* [Record extracts]
/-- R111: the decoder is called exactly once per finalization, with the payload of the history, its result carried
unchanged into the one Ready event; in every other step it is not called and nothing is reported. -/
def Obligations.DecoderIsCalledOncePerFinalization : Prop :=
  ∀ (i : Instr) (s t : State), exec i s = .next t →
    (t.decReq = none ∧ (∀ r, .ready r ∉ t.evout) ∧ s.hist <+: t.hist)
    ∨ (i = .tick ∧ s.hist ≠ [] ∧ t.decReq = some (finalPayload s.hist)
        ∧ t.evout.filter (fun e => e.kind = 0b11) = [.ready (Config.decode (finalPayload s.hist))]
        ∧ t.hist = [] ∧ t.tst = .idle ∧ t.dl = 0 ∧ t.flush = false)

/-- R29, R32 (g): FLUSH is raised only by a step that enters NoCarrier from an active state, and a step that accepts a
burst or finalizes a cycle leaves it clear. -/
def Obligations.FlushIsRaisedByCarrierLossOnly : Prop :=
  ∀ (i : Instr) (s t : State), exec i s = .next t →
    (s.flush = false → t.flush = true → s.fst ≠ .noCarrier ∧ t.fst = .noCarrier ∧ t.evout = [.noCarrier])
    ∧ (t.hist ≠ s.hist → t.flush = false)

/-- R107: NOP, CARRIER and FRESET change no Transport register but FLUSH, and BYTE only by a burst end: it never clears
the history, and TST, DL and FLUSH change only with it. -/
def Obligations.TransportChangesOnlyByBurstsAndTicks : Prop :=
  ∀ (i : Instr) (s t : State), exec i s = .next t → i ≠ .tick →
    (t.hist = s.hist ∧ t.tst = s.tst ∧ t.dl = s.dl
      ∧ (t.flush = s.flush ∨ (t.flush = true ∧ (i = .carrier false ∨ i = .freset))))
    ∨ ∃ b x, i = .byte b ∧ s.fst = .reading ∧ t.hist = s.hist ++ [x]

/-- R112: the Framer never reads the burst history, the deadline, FLUSH or TST: two states that differ only there take
the same command to the same Framer registers, the same fault and the same Framer events. -/
def Obligations.FramerIgnoresTheTransport : Prop :=
  ∀ (i : Instr) (s t : State) (h : List Slot) (d : Nat) (f : Bool) (m : TransportState), exec i s = .next t →
    ∃ t', exec i { s with hist := h, dl := d, flush := f, tst := m } = .next t'
      ∧ t'.fst = t.fst ∧ t'.win = t.win ∧ t'.pbuf = t.pbuf ∧ t'.lbt = t.lbt ∧ t'.tlast = t.tlast
      ∧ t'.fault = t.fault
      ∧ t'.evout.filter (fun e => e.kind ≠ 0b11) = t.evout.filter (fun e => e.kind ≠ 0b11)

/-- R112: the Transport never reads a Framer register: a TICK in which no burst ends takes two states that differ only
in the Framer to the same Transport registers, report and decoder request. -/
def Obligations.TransportIgnoresTheFramer : Prop :=
  ∀ (s t : State) (f : FramerState) (w p : List Byte) (l : Nat), exec .tick s = .next t →
    ¬ TimedOut s → ¬ TimedOut { s with fst := f, win := w, pbuf := p, lbt := l } →
    ∃ t', exec .tick { s with fst := f, win := w, pbuf := p, lbt := l } = .next t'
      ∧ t'.hist = t.hist ∧ t'.dl = t.dl ∧ t'.flush = t.flush ∧ t'.tst = t.tst ∧ t'.evout = t.evout
      ∧ t'.decReq = t.decReq ∧ t'.fault = t.fault

/-- R14: no step writes the parameters. -/
def Obligations.ParametersAreNeverWritten : Prop :=
  ∀ s t : State, step s = .next t → t.cfg = s.cfg

/-- R30: a command that does not fault leaves its `now` in TLAST, one that faults leaves TLAST, so time never runs
back. -/
def Obligations.TimeNeverRunsBack : Prop :=
  ∀ (i : Instr) (s t : State), exec i s = .next t →
    (t.fault = .none ∧ t.tlast = s.now ∧ s.tlast ≤ t.tlast) ∨ (t.fault ≠ .none ∧ t.tlast = s.tlast)

/-! ### Outputs (spec 10, 30) -/

/-- R21: `is_active` is 1 in Searching and Reading and 0 in NoCarrier. -/
def Obligations.IsActiveIffSearchingOrReading : Prop :=
  ∀ s : State, s.isActive = (decide (s.fst = .searching) || decide (s.fst = .reading))

/-- R34: every field of the status word, for a history of at most three bursts (R26, part of the invariant), and its
reset value. -/
def Obligations.StatusWordFields : Prop :=
  State.reset.status = 0x0000
    ∧ ∀ s : State, s.hist.length ≤ 3 →
        s.status.extractLsb' 0 2 = s.fst.code
          ∧ s.status.extractLsb' 2 1 = BitVec.ofBool s.isActive
          ∧ s.status.extractLsb' 3 1 = s.tst.code
          ∧ (s.status.extractLsb' 4 2).toNat = s.hist.length
          ∧ s.status.extractLsb' 6 1 = BitVec.ofBool s.flush
          ∧ s.status.extractLsb' 7 1 = 0
          ∧ s.status.extractLsb' 8 2 = s.fault.code
          ∧ s.status.extractLsb' 10 6 = 0

/-- R63, R64, R113, R31: the binary form of the events, the state codes as the kinds of the events of the same name, and
the four fault codes. -/
def Obligations.EventAndStateCodes : Prop :=
  Event.noCarrier.kind = 0b00 ∧ Event.searching.kind = 0b01 ∧ Event.reading.kind = 0b10
    ∧ (∀ r, (Event.ready r).kind = 0b11 ∧ (Event.ready r).result = some r)
    ∧ (∀ m, (Event.ready (.ok m)).okBit = 1) ∧ (∀ e, (Event.ready (.err e)).okBit = 0)
    ∧ (∀ e : Event, e.kind ≠ 0b11 → e.okBit = 0 ∧ e.result = none)
    ∧ (∀ f : FramerState, f.code = f.event.kind)
    ∧ TransportState.idle.code = 0 ∧ TransportState.assembling.code = 1
    ∧ FaultCode.none.code = 0 ∧ FaultCode.illegalCommand.code = 1 ∧ FaultCode.timeRegression.code = 2
    ∧ FaultCode.timeRange.code = 3

/-! ### Invariant and runs -/

/-- R32 (a) to (f) with R28, R91, R105, R106: the invariant holds at reset. That the configuration there is an unknown
legal one is the model's choice (log entry 4). -/
def Obligations.ResetMeetsTheInvariant : Prop :=
  Inv State.reset

/-- R32 (a) to (f) with R28, R91, R105, R106: every step keeps the invariant, from every state that has it. -/
def Obligations.StepKeepsTheInvariant : Prop :=
  ∀ s t : State, Inv s → step s = .next t → Inv t

/-- R137, R130: while the host keeps its duties on words and times, the block takes every input and never faults. The
inputs stand in State in the model's form (log entry 2). -/
def Obligations.DutifulHostNeverSeesAFault : Prop :=
  ∀ s : State, s.fault = .none → Dutiful s.cfg s.tlast s.input = true →
    ∀ k ≤ s.input.length, ∃ t, Host.Core.run Sys2Proof.core k s = .next t
      ∧ t.fault = .none ∧ t.input = s.input.drop k

/-- R138: a host that never issues TICK never receives Ready, however long it runs. -/
def Obligations.NoReadyWithoutATick : Prop :=
  ∀ (s : State) (k : Nat), (∀ c, .command c ∈ s.input → decode c.word ≠ .instr .tick) →
    ∀ r, .ready r ∉ runEvents k s
end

* [What the task requires]
Show each line in the data where the string "okBit" appears.

* [Written solution]
    ∧ (∀ m, (Event.ready (.ok m)).okBit = 1) ∧ (∀ e, (Event.ready (.err e)).okBit = 0)
    ∧ (∀ e : Event, e.kind ≠ 0b11 → e.okBit = 0 ∧ e.result = none)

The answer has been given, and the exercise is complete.